▶ Exercise:
Extract, from the listing that follows, each line containing the word "outLen".

▶ Material to process:
/-! ### Planes that hold a frame -/

/-- The bytes DECODE recovers from two planes begin with the frame of the payload in `pin`
(R84). -/
def recoversFrame (d : Dims) (ga gb : Memory 24) (len : Word) (pin : Memory 8) : Prop :=
  ∀ j, j < 4 + len.toNat → recByte d ga gb j = frameByte len pin j

/-- A frame that fits is no longer than the recovered bytes (R102, R152). -/
theorem fits_iff_le_recoveredBytes (n : Nat) (d : Dims) : fits n d ↔ 4 + n ≤ recoveredBytes d := by
  rw [fits_iff, frameBits, recoveredBytes]
  omega

section
variable {d : Dims} {ga gb : Memory 24} {len : Word} {pin : Memory 8} {n : Nat} {ds : List Byte}
  (hframe : recoversFrame d ga gb len pin) (hds : recBytes d ga gb n = some ds)
  (hfit : 4 + len.toNat ≤ n)
include hframe hds hfit

theorem frameByte_of_recBytes {j : Nat} (hj : j < 4 + len.toNat) :
    frameByte len pin j = some (ds.getD j 0) :=
  (hframe j hj).symm.trans ((recBytes_eq_some.1 hds).2 j (hj.trans_le hfit))

/-- The length DECODE takes from the first four bytes is the frame's (R84, R154). -/
theorem bigEndian_of_recoversFrame : bigEndian (ds.take 4) = len := by
  have hbyte := fun j (hj : j < 4) =>
    frameByte_of_recBytes hframe hds hfit (Nat.lt_add_right len.toNat hj)
  have hlen := (recBytes_eq_some.1 hds).1
  rw [take_four (by omega), ← Option.some.inj (hbyte 0 (by decide)),
    ← Option.some.inj (hbyte 1 (by decide)), ← Option.some.inj (hbyte 2 (by decide)),
    ← Option.some.inj (hbyte 3 (by decide)), bigEndian_prefix]

end

/-- DECODE of two planes that hold a frame writes the frame's payload, and ends without an error
(R158, R160). -/
theorem execDecode_of_recoversFrame {s : State} {len : Word} {pin : Memory 8}
    (hv : s.validDims s.orgDims) (hm : s.modDims = s.orgDims) (hf : fits len.toNat s.orgDims)
    (hA : cellsHold s.gridA s.orgDims) (hB : cellsHold s.gridB s.orgDims)
    (hframe : recoversFrame s.orgDims s.gridA s.gridB len pin) :
    ∃ vs : List Byte, vs.length = len.toNat ∧
      (∀ j, j < len.toNat → vs[j]? = bufRead pin j) ∧
      execDecode s =
        .next (State.endedOk { s with outLen := len, pout := bufWriteAll s.pout 0 vs }) := by
  have hfit := (fits_iff_le_recoveredBytes _ _).1 hf
  have hn : 4 ≤ recoveredBytes s.orgDims := by omega
  have hl : len.toNat ≤ recoveredBytes s.orgDims - 4 := by omega
  obtain ⟨ds, hds⟩ := Option.isSome_iff_exists.1 ((recBytes_isSome_iff hn).2 ⟨hA, hB⟩)
  obtain rfl := bigEndian_of_recoversFrame hframe hds hfit
  refine ⟨_, length_recoveredPayload hds hl, fun j hj => ?_,
    (execDecode_of_recovered hv hm hn hds hl).trans (congrArg _ (State.finish_zero _))⟩
  rw [getElem?_recoveredPayload ((recBytes_eq_some.1 hds).1 ▸ hl) hj,
    ← frameByte_of_recBytes hframe hds hfit (Nat.add_lt_add_left hj 4), Nat.add_comm 4 j, frameByte]

/-- DECODE of the empty payload's frame writes OUT_LEN and STATUS only (R161, R162). -/
theorem execDecode_of_recoversFrame_empty {s : State} {pin : Memory 8}
    (hv : s.validDims s.orgDims) (hm : s.modDims = s.orgDims)
    (hf : fits (0 : Word).toNat s.orgDims) (hA : cellsHold s.gridA s.orgDims)
    (hB : cellsHold s.gridB s.orgDims)
    (hframe : recoversFrame s.orgDims s.gridA s.gridB 0 pin) :
    execDecode s = .next (State.endedOk { s with outLen := 0 }) := by
  obtain ⟨vs, hlen, -, hdec⟩ := execDecode_of_recoversFrame hv hm hf hA hB hframe
  obtain rfl := List.eq_nil_of_length_eq_zero hlen
  exact hdec

/-! ### Identical planes -/

/-- Where the planes agree, every recovered bit is 0, so the bytes of the length are 0 (R161). -/
theorem recoversFrame_of_agree {d : Dims} {ga gb : Memory 24} (hn : 4 ≤ recoveredBytes d)
    (hA : cellsHold ga d)
    (hagree : ∀ x y, x < d.w → y < d.h → gridRead gb x y = gridRead ga x y) :
    recoversFrame d ga gb 0 [] := by
  have h32 := (four_le_recoveredBytes_iff d).1 hn
  have hbit : ∀ i, i < 32 → recBit d ga gb i = some false := by
    intro i hi
    obtain ⟨hx, hy, -⟩ := coord_bounds (hi.trans_le h32)
    obtain ⟨p, hp⟩ := Option.isSome_iff_exists.1 (hA _ _ hx hy)
    exact readCellBit_eq_some.2 ⟨p, p, hp, (hagree _ _ hx hy).trans hp, (readBit_self p _).symm⟩
  have hzero : ∀ j, j < 4 → frameByte 0 [] j = some 0 := by decide
  intro j hj
  have hj : j < 4 := hj
  rw [hzero j hj, recByte_of_bits (t := fun _ => false) fun b hb => hbit _ (by omega)]
  rfl

/-- Settles O54: identical planes hold the frame of the empty payload. -/
theorem identicalGridsDecodeEmpty : Obligations.IdenticalGridsDecodeEmpty := by
  intro s hv hm hn hA hagree
  have hB : cellsHold s.gridB s.orgDims := fun x y hx hy => by
    rw [hagree x y hx hy]
    exact hA x y hx hy
  exact execDecode_of_recoversFrame_empty hv hm ((fits_iff_le_recoveredBytes 0 _).2 hn) hA hB
    (recoversFrame_of_agree hn hA hagree)

end Sys2Proof.Machine
end

section
/-! O55, O56 (R160, R162): ENCODE, then DECODE, as two perform steps and as a run with its polls. -/

namespace Sys2Proof.Machine

/-! ### DECODE after ENCODE -/

section
variable {d : Dims} {len : Word} {pin : Memory 8} {a b g : Memory 24}
  (hf : fits len.toNat d) (hg : encodedGrid d len pin a b = some g)
include hf hg

theorem cellsHold_of_encodedGrid : cellsHold a d :=
  ((encodedGrid_isSome hf).1 (Option.isSome_of_eq_some hg)).1

theorem cellsHold_encodedGrid (hd : d.h < 65536) : cellsHold g d := by
  intro x y hx hy
  obtain ⟨_, q, -, hq, -⟩ := (encodedGrid_read hd hf hg).1 x y hx hy
  exact Option.isSome_of_eq_some hq

end

/-- What `t` keeps of a successful ENCODE of `s`: the operands DECODE reads, and the buffer it
writes. -/
structure EncodedFrom (s t : State) : Prop where
  orgDim : t.orgDim = s.orgDim
  modDim : t.modDim = s.orgDim
  geomMax : t.geomMax = s.geomMax
  gridA : t.gridA = s.gridA
  gridB : encodedGrid s.orgDims s.len s.pin s.gridA s.gridB = some t.gridB
  pout : t.pout = s.pout

section
variable {s t : State} (hv : s.validDims s.orgDims) (hf : fits s.lenNat s.orgDims)
include hv hf

/-- ENCODE whose reads all find values succeeds (R132). -/
theorem execEncode_encodedFrom
    (hsome : (encodedGrid s.orgDims s.len s.pin s.gridA s.gridB).isSome = true) :
    ∃ t, execEncode s = .next t ∧ t.status = s.status.finish 0 ∧ EncodedFrom s t := by
  obtain ⟨g, hg⟩ := Option.isSome_iff_exists.1 hsome
  exact ⟨_, execEncode_of_encodedGrid hv hf hg, rfl,
    { orgDim := rfl, modDim := rfl, geomMax := rfl, gridA := rfl, gridB := hg, pout := rfl }⟩

/-- DECODE after ENCODE gives the payload back (R160). -/
theorem EncodedFrom.execDecode (h : EncodedFrom s t) :
    ∃ vs : List Byte, vs.length = s.lenNat ∧
      (∀ j, j < s.lenNat → vs[j]? = bufRead s.pin j) ∧
      execDecode t =
        .next (State.endedOk { t with outLen := s.len, pout := bufWriteAll s.pout 0 vs }) := by
  have hd := State.orgDims_congr h.orgDim
  have hh := (State.validDims_lt hv).2.2.2
  rw [← h.pout]
  refine execDecode_of_recoversFrame ?_ ((congrArg dimsOf h.modDim).trans hd.symm) ?_ ?_ ?_ ?_
  · rwa [State.validDims_congr h.geomMax, hd]
  · rwa [hd]
  · rw [hd, h.gridA]
    exact cellsHold_of_encodedGrid hf h.gridB
  · rw [hd]
    exact cellsHold_encodedGrid hf h.gridB hh
  · rw [hd, h.gridA]
    exact fun j => recByte_encodedGrid hh hf h.gridB

end

/-! ### The empty payload -/

theorem capacity_nonneg_iff (d : Dims) : 0 ≤ capacity d ↔ 4 ≤ recoveredBytes d :=
  fits_iff_le_recoveredBytes 0 d

theorem fits_of_execEncode {s t : State} (h : execEncode s = .next t) (herr : t.status.err = 0) :
    fits s.lenNat s.orgDims := by
  rcases execEncode_next h with ⟨-, rfl⟩ | ⟨-, -, rfl⟩ | ⟨-, hf, -⟩
  · exact absurd herr (by simp)
  · exact absurd herr (by simp)
  · exact hf

/-- Settles O56: with no payload bytes, ENCODE's reads are those of plane A, and DECODE writes no
byte. -/
theorem emptyPayloadRoundTrip : Obligations.EmptyPayloadRoundTrip := by
  intro s hlen hv hA
  have hfits : fits s.lenNat s.orgDims ↔ 0 ≤ capacity s.orgDims := by
    rw [State.lenNat, hlen]
    exact Iff.rfl
  have hencode (hcap : 0 ≤ capacity s.orgDims) :=
    execEncode_encodedFrom hv (hfits.2 hcap) ((encodedGrid_isSome (hfits.2 hcap)).2
      ⟨hA, fun j hj => absurd hj (by simp [hlen])⟩)
  refine ⟨⟨fun ⟨t, ht, herr⟩ => hfits.1 (fits_of_execEncode ht herr), fun hcap => ?_⟩,
    capacity_nonneg_iff _, fun hcap => ?_⟩
  · obtain ⟨t, ht, hstatus, -⟩ := hencode hcap
    exact ⟨t, ht, congrArg Status.err hstatus⟩
  · obtain ⟨t, ht, -, hfrom⟩ := hencode hcap
    obtain ⟨vs, hvs, -, hdec⟩ := hfrom.execDecode hv (hfits.2 hcap)
    obtain rfl : vs = [] := List.eq_nil_of_length_eq_zero (by rw [hvs, State.lenNat, hlen]; rfl)
    exact ⟨t, _, ht, hdec, rfl, hlen, rfl⟩

/-! ### The moves of a wait -/

theorem run_add (m n : Nat) (s : State) : run (m + n) s = run n (run m s) := by
  induction m generalizing s with
  | zero => rw [Nat.zero_add]; rfl
  | succ m ih => rw [Nat.succ_add]; exact ih (advance s)

theorem advance_of_next {s t : State} (hs : s.faults = []) (h : step s = .next t) :
    advance s = t := by simp [advance, hs, h]

/-- A read of STATUS, whatever BUSY is (R57). -/
theorem advance_statusRead {s : State} {ts : List Turn} (h : s.nextTurn (readTurn .status) ts) :
    advance s = { s with turns := ts, reply := some (.word s.status.word) } :=
  advance_of_next h.1 ((step_of_host h).trans (transact_status _))

/-- Polling changes the turns and the reply only (R62). -/
theorem run_polls (n : Nat) {s : State} {ts : List Turn} (hf : s.faults = [])
    (h : s.turns = List.replicate n (readTurn .status) ++ ts) :
    run n s = { s with
      turns := ts
      reply := if n = 0 then s.reply else some (.word s.status.word) } := by
  induction n generalizing s with
  | zero => subst h; rfl
  | succ n ih =>
    rw [run, advance_statusRead ⟨hf, h⟩, ih (by exact hf) rfl, if_neg (Nat.succ_ne_zero n)]
    exact congrArg (fun r => { s with turns := ts, reply := r }) (ite_self _)

theorem advance_of_pending {s t : State} {ts : List Turn} {i : Instr}
    (h : s.nextTurn .sequencer ts) (hb : s.status.busy = true) (hd : decode s.cmd = some i)
    (ht : exec i { s with turns := ts } = .next t) : advance s = t :=
  advance_of_next h.1 ((step_of_pending ⟨h.1, .inl h.2⟩ hb).trans
    ((perform_of_decode (s := { s with turns := ts }) hd).trans ht))

/-- The issue of a command by a host write to CMD (R170). -/
theorem advance_issue {s : State} {v : Word} {ts : List Turn}
    (h : s.nextTurn (writeTurn .cmd v) ts) (hb : s.status.busy = false) :
    advance s = (State.issue { s with turns := ts } v).noAnswer :=
  advance_of_next h.1 (step_of_writeReg h hb rfl (by decide))

/-- The end of a wait: the perform step, and the read that finds BUSY = 0 (R89). -/
theorem run_perform_statusRead {s t : State} {ts : List Turn} {i : Instr}
    (h : s.nextTurn .sequencer (readTurn .status :: ts)) (hb : s.status.busy = true)
    (hd : decode s.cmd = some i)
    (ht : exec i { s with turns := readTurn .status :: ts } = .next t) :
    run 2 s = { t with turns := ts, reply := some (.word t.status.word) } := by
  obtain ⟨hsame, -⟩ := exec_next ht
  rw [run, run, run, advance_of_pending h hb hd ht,
    advance_statusRead ⟨hsame.faults.trans h.1, hsame.turns⟩]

▶ Answer below:
        .next (State.endedOk { s with outLen := len, pout := bufWriteAll s.pout 0 vs }) := by
    execDecode s = .next (State.endedOk { s with outLen := 0 }) := by
        .next (State.endedOk { t with outLen := s.len, pout := bufWriteAll s.pout 0 vs }) := by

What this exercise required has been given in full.